■ MATERIAL FOR THE TASK ■
-- ==== Sys2Proof/Machine/Direct.lean ====
section
/-! DEFINITION. 8-bit loads and stores at a direct 16-bit address (44_ld8_direct.md R114, R115). -/

namespace Sys2Proof.Machine

/-- LD A,(nn) (R114): `p <- Step(3)`, then nn, then the byte at nn, then `x[r] <- v`. -/
def loadDirect (r : Reg8) (s : State) : Result :=
  let (p, s) := s.stepPC 3
  withDirectAddress s p fun nn => busRead s nn fun v => .next (s.writeByte (byteRegOf r) v)

/-- LD (nn),A (R115): `p <- Step(3)`, then nn, then the write of `x[r]` at nn, one byte. -/
def storeDirect (r : Reg8) (s : State) : Result :=
  let (p, s) := s.stepPC 3
  withDirectAddress s p fun nn => busWrite s nn (s.readByte (byteRegOf r)) fun s => .next s

/-- LD A,(nn) (R114). -/
def execLd_A_atnn (s : State) : Result := loadDirect .a s

/-- LD (nn),A (R115). -/
def execLd_atnn_A (s : State) : Result := storeDirect .a s

end Sys2Proof.Machine
end

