/-- R19: a byte write changes only the selected half: every other byte selector and every cell but its own keeps its
value, as do the flip-flops, the Bus, T and the parameters. -/
def Obligations.ByteWriteChangesOnlyItsHalf : Prop :=
  ∀ (s : State) sel v,
    (s.writeByte sel v).readByte sel = v ∧
    (∀ sel', sel' ≠ sel → (s.writeByte sel v).readByte sel' = s.readByte sel') ∧
    (∀ c, c ≠ sel.cell → (s.writeByte sel v).regs.cell c = s.regs.cell c) ∧
    (s.writeByte sel v).iff1 = s.iff1 ∧ (s.writeByte sel v).iff2 = s.iff2 ∧
    (s.writeByte sel v).bus = s.bus ∧ (s.writeByte sel v).total = s.total ∧
    (s.writeByte sel v).params = s.params

/-- R15, R37: no cell shares storage with another, and the flip-flops are bits of no cell and independent of each
other. -/
def Obligations.CellsAndFlipFlopsAreIndependent : Prop :=
  ∀ (s : State) w v x,
    (∀ c, c ≠ w.cell → (s.writeWord w v).regs.cell c = s.regs.cell c) ∧
    (s.writeWord w v).iff1 = s.iff1 ∧ (s.writeWord w v).iff2 = s.iff2 ∧ (s.writeWord w v).bus = s.bus ∧
    (s.setIff1 x).iff1 = x ∧ (s.setIff1 x).iff2 = s.iff2 ∧ (s.setIff1 x).regs = s.regs ∧
    (s.setIff2 x).iff2 = x ∧ (s.setIff2 x).iff1 = s.iff1 ∧ (s.setIff2 x).regs = s.regs

/-- R26: Step returns the PC before and adds n to PC, wrapping; nothing else changes. -/
def Obligations.StepAdvancesPC : Prop :=
  ∀ (s : State) n,
    (s.stepPC n).1 = s.readWord .pc ∧
    ((s.stepPC n).2.readWord .pc).toNat = ((s.readWord .pc).toNat + n.toNat) % 65536 ∧
    (∀ c, c ≠ .pc → (s.stepPC n).2.regs.cell c = s.regs.cell c) ∧
    (s.stepPC n).2.iff1 = s.iff1 ∧ (s.stepPC n).2.iff2 = s.iff2 ∧ (s.stepPC n).2.bus = s.bus ∧
    (s.stepPC n).2.total = s.total ∧ (s.stepPC n).2.params = s.params

/-- R27, R30 to R33: enable and disable set and clear one bit of F, get reads it, every other bit of F and everything
else of the state keeps its value; clearFlags zeroes F entirely, bits 5 and 3 too, and leaves everything else alone. -/
def Obligations.FlagOperations : Prop :=
  ∀ (s : State) f,
    (s.enableFlag f).getFlag f = true ∧ (s.disableFlag f).getFlag f = false ∧
    (s.getFlag .s = (s.readByte .f).getLsbD 7 ∧ s.getFlag .z = (s.readByte .f).getLsbD 6 ∧
      s.getFlag .h = (s.readByte .f).getLsbD 4 ∧ s.getFlag .pv = (s.readByte .f).getLsbD 2 ∧
      s.getFlag .n = (s.readByte .f).getLsbD 1 ∧ s.getFlag .c = (s.readByte .f).getLsbD 0) ∧
    (∀ k, k < 8 → (s.readByte .f).getLsbD k = (s.readWord .af).getLsbD k) ∧
    (∀ k, k < 8 → k ≠ f.bit →
      ((s.enableFlag f).readByte .f).getLsbD k = (s.readByte .f).getLsbD k ∧
      ((s.disableFlag f).readByte .f).getLsbD k = (s.readByte .f).getLsbD k) ∧
    OnlyFWritten s (s.enableFlag f) ∧ OnlyFWritten s (s.disableFlag f) ∧ OnlyFWritten s s.clearFlags ∧
    s.clearFlags.readByte .f = 0 ∧ s.clearFlags.getFlag f = false

/-- R34: the host's `set` is inverted: true disables the bit and false enables it (D24, log 22). -/
def Obligations.SetFlagIsInverted : Prop :=
  ∀ (s : State) f,
    hostAct s (.setFlag f true) = s.disableFlag f ∧ hostAct s (.setFlag f false) = s.enableFlag f ∧
    (hostAct s (.setFlag f true)).getFlag f = false ∧ (hostAct s (.setFlag f false)).getFlag f = true

/-! ### The Bus -/

/-- R53: a byte read is the bitwise OR of the accepting components' bytes: a bit is set exactly when some accepting
component's byte has it. -/
def Obligations.BusReadOrsAcceptingComponents : Prop :=
  ∀ (bus : Bus) (a : Word) (k : Nat),
    (bus.read a).getLsbD k = bus.any (fun c => c.acceptRead a && (c.read a).getLsbD k)

/-- R54: a byte write reaches every component whose accept_write holds, and no other component. -/
def Obligations.BusWriteReachesEveryAcceptingComponent : Prop :=
  ∀ (bus : Bus) (a : Word) (v : Byte), bus.wf = true →
    (bus.write a v).length = bus.length ∧
    ∀ (k : Nat) (c : Component), bus[k]? = some c → ∃ c' : Component, (bus.write a v)[k]? = some c' ∧
      c'.kind = c.kind ∧ c'.start = c.start ∧ c'.stop = c.stop ∧
      (c.acceptWrite a = true → c'.read a = v) ∧
      (∀ a', a' ≠ a → c.acceptRead a' = true → c'.read a' = c.read a') ∧
      (c.acceptWrite a = false → c' = c)

/-- R53, R54: what a read gives after a write, at the address written and at every other. -/
def Obligations.ReadAfterWrite : Prop :=
  ∀ (bus : Bus) (a : Word) (v : Byte), bus.wf = true →
    (bus.write a v).read a = (if bus.writable a = true then v else 0) ||| bus.romByte a ∧
    (∀ a', a' ≠ a → (bus.write a v).read a' = bus.read a') ∧
    (bus.write a v).wf = true

/-- R55: a word read is little-endian and wraps: the high byte comes from `a +16 1`. -/
def Obligations.WordReadIsLittleEndian : Prop :=
  ∀ (bus : Bus) (a : Word),
    (bus.readWord a).toNat = (bus.read (a + 1)).toNat * 256 + (bus.read a).toNat ∧
    (bus.readWord 0xFFFF).toNat = (bus.read 0x0000).toNat * 256 + (bus.read 0xFFFF).toNat

/-- R56: a word write delivers `v & 0xFF` to `a` and `(v >> 8) & 0xFF` to `a +16 1`, as two byte writes. Where a RAM
takes each and no ROM drives the Bus, the word reads back. These are the intended semantics (C2, D23, log 22). -/
def Obligations.WordWriteIsTwoByteWrites : Prop :=
  ∀ (bus : Bus) (a v : Word),
    bus.writeWord a v = (bus.write a (BitVec.ofNat 8 v.toNat)).write (a + 1) (BitVec.ofNat 8 (v.toNat / 256)) ∧
    (bus.wf = true → bus.writable a = true → bus.writable (a + 1) = true →
      bus.romByte a = 0 → bus.romByte (a + 1) = 0 →
      ((bus.writeWord a v).read a).toNat = v.toNat % 256 ∧
      ((bus.writeWord a v).read (a + 1)).toNat = v.toNat / 256 ∧
      (bus.writeWord a v).readWord a = v ∧
      (∀ a', a' ≠ a → a' ≠ a + 1 → (bus.writeWord a v).read a' = bus.read a'))

/-- R57: reads outside every component yield 0; writes outside every writable range are dropped, a ROM's too. -/
def Obligations.UncoveredReadsZeroAndDropsWrites : Prop :=
  ∀ (bus : Bus) (a : Word) (v : Byte),
    (bus.covers a = false → bus.read a = 0 ∧ bus.write a v = bus) ∧
    (bus.writable a = false → bus.write a v = bus)

/-- R49: any number of Bus writes leaves every ROM's store, and every read of an address no RAM takes, as it was. -/
def Obligations.RomWritesAreIdempotent : Prop :=
  ∀ (bus : Bus) (writes : List (Word × Byte)),
    (writes.foldl (fun b w => Bus.write b w.1 w.2) bus).roms = bus.roms ∧
    ∀ a, bus.writable a = false → (writes.foldl (fun b w => Bus.write b w.1 w.2) bus).read a = bus.read a

/-- R71: the order of the components changes no result. -/
def Obligations.ComponentOrderChangesNoResult : Prop :=
  ∀ (bus bus' : Bus), bus.Perm bus' → ∀ (a : Word) (v : Byte),
    bus.read a = bus'.read a ∧ (bus.write a v).Perm (bus'.write a v)

/-! ### Encoding and decoding

The byte values in these statements are the spec's own choice, `[from general knowledge, not in source]` (D1, log 5). -/

/-- R73, R79, R80: decoding the bytes of a well-formed instruction gives it back, whatever follows. -/
def Obligations.DecodeOfEncode : Prop :=
  ∀ (x : Asm) (rest : List Byte), x.wf = true → decode (encode x ++ rest) = .ok (x, rest)

/-- R79, R80: whatever the decoder reads is well formed and its encoding is the bytes it was read from: each word has
one meaning. -/
def Obligations.EncodeOfDecode : Prop :=
  ∀ (bytes : List Byte) (x : Asm) (rest : List Byte),
    decode bytes = .ok (x, rest) → x.wf = true ∧ bytes = encode x ++ rest

/-- R79, R80: the decode procedure computes exactly the dispatch table, on all bytes. -/
def Obligations.DecodeProcedureIsDispatchTable : Prop :=
  ∀ bytes : List Byte, dispatchLookup (.custom standardRows) bytes = dispatchLookup .standard bytes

■ EXERCISE DESCRIPTION ■
Counting only lines that contain the string "exactly", say how many appear in the listing above, with the number as the entire reply.

■ EXERCISE ANSWER ■
2